Benedict Cumberbatch and Martin Freeman in the first look picture from next year's Sherlock special (BBC)

The actor, who plays pub landlord Mick Carter in the long-running soap, said: "There is a niche for what I do. And there's a demographic for Benedict. But it means that he's more likely to get roles in Hollywood and I'm more likely to stay living in Debden [he has a house in the Essex footballer belt]. In this country, he has got utmost respect, but if he walked into a pub, he'd get annihilated by geezers. He'd be bullied."

But Dyer blamed himself for becoming "a parody of myself and my own worst enemy" by trading on his cockney hard man image after a stint at the National Theatre.
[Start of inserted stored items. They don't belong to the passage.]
/-- Settles O13: the table's rows, and the special operands by the exact sum and product. -/
theorem laneFloatingPoint : Obligations.LaneFloatingPoint := by
  refine ⟨fun i d sels mode f hi s x hr => ?_, fun s x d a b k hr hk hact => ?_⟩
  · obtain ⟨ha, -, -⟩ := ready_ok hr.1
    exact fltLane_done hi hr fun t => by rw [laneRnd_adopted ha]
  · intro av bv nan inf zero
    obtain ⟨ha, -, -⟩ := ready_ok hr.1
    obtain ⟨t, ht, hsum, hsumNv⟩ := laneF_active (fun x m w t =>
      fAdd fp32 m (rnd16 false w) (x.laneVal a.src t).toNat (x.laneVal b.src t).toNat) hr hk hact
    obtain ⟨u, hu, hprod, hprodNv⟩ := laneF_active (fun x m w t =>
      fMul fp32 m (rnd16 false w) (x.laneVal a.src t).toNat (x.laneVal b.src t).toNat) hr hk hact
    refine ⟨t, u, ht, hu, fun hn => ?_, fun hi hneg => ?_, fun hn hi hneg => ?_, fun hz => ?_⟩
    · have h : unpack fp32 av.toNat = .nan ∨ unpack fp32 bv.toNat = .nan := hn.imp unpack_nan unpack_nan
      rw [hsum, hprod, fAdd_nan h, fMul_nan h]
      exact ⟨rfl, rfl⟩
    · have h := fAdd_inf_neg (m := x.rmode) (rnd := rnd16 false (x.laneRnd k)) (unpack_inf hi)
        (hneg ▸ unpack_xor_sign av : unpack fp32 bv.toNat = _)
      rw [h] at hsum hsumNv
      exact ⟨hsum, hsumNv rfl⟩
    · obtain ⟨neg, num, den, hfin⟩ := unpack_fin hn hi
      rw [hsum, fAdd_fin_neg hfin (hneg ▸ unpack_xor_sign av : unpack fp32 bv.toNat = _)]
      have hrdn : x.rmode = .rdn ↔ s.g.sys.rmode = 2 := rmode_eq_iff ha (by decide)
      simp only [hrdn]
      split <;> rfl
    · have h : ∃ n n' den, unpack fp32 av.toNat = .fin n 0 den ∧ unpack fp32 bv.toNat = .inf n' ∨
          unpack fp32 av.toNat = .inf n' ∧ unpack fp32 bv.toNat = .fin n 0 den := by
        rcases hz with ⟨hz, hi⟩ | ⟨hi, hz⟩
        · obtain ⟨n, den, h0⟩ := unpack_zero hz
          exact ⟨n, _, den, .inl ⟨h0, unpack_inf hi⟩⟩
        · obtain ⟨n, den, h0⟩ := unpack_zero hz
          exact ⟨n, _, den, .inr ⟨unpack_inf hi, h0⟩⟩
      obtain ⟨n, n', den, h⟩ := h
      rw [fMul_zero_inf h] at hprod hprodNv
      exact ⟨hprod, hprodNv rfl⟩

end Sys2Proof.Claims
end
He said: "I was working at the National, so you can't get more credible acting work anywhere in the world. But I was earning £350 a week. I was skint. So I ended up doing All Star Mr And Mrs and some series about hard men. I had children to feed, but I cringe at those documentaries now.

"Also, you had my films being sold on this image of me as a working-class gangster, even when I was trying to do something different. I did a film called Borstal Boy about a homosexual male in the 1940s and they repackaged it with a picture of me in The Football Factory on the front to make people think it was like Scum.

"There's only so much the audience will take before they feel cheated. And who's the face of it all? Who's the brand? Me. But I allowed all that to happen."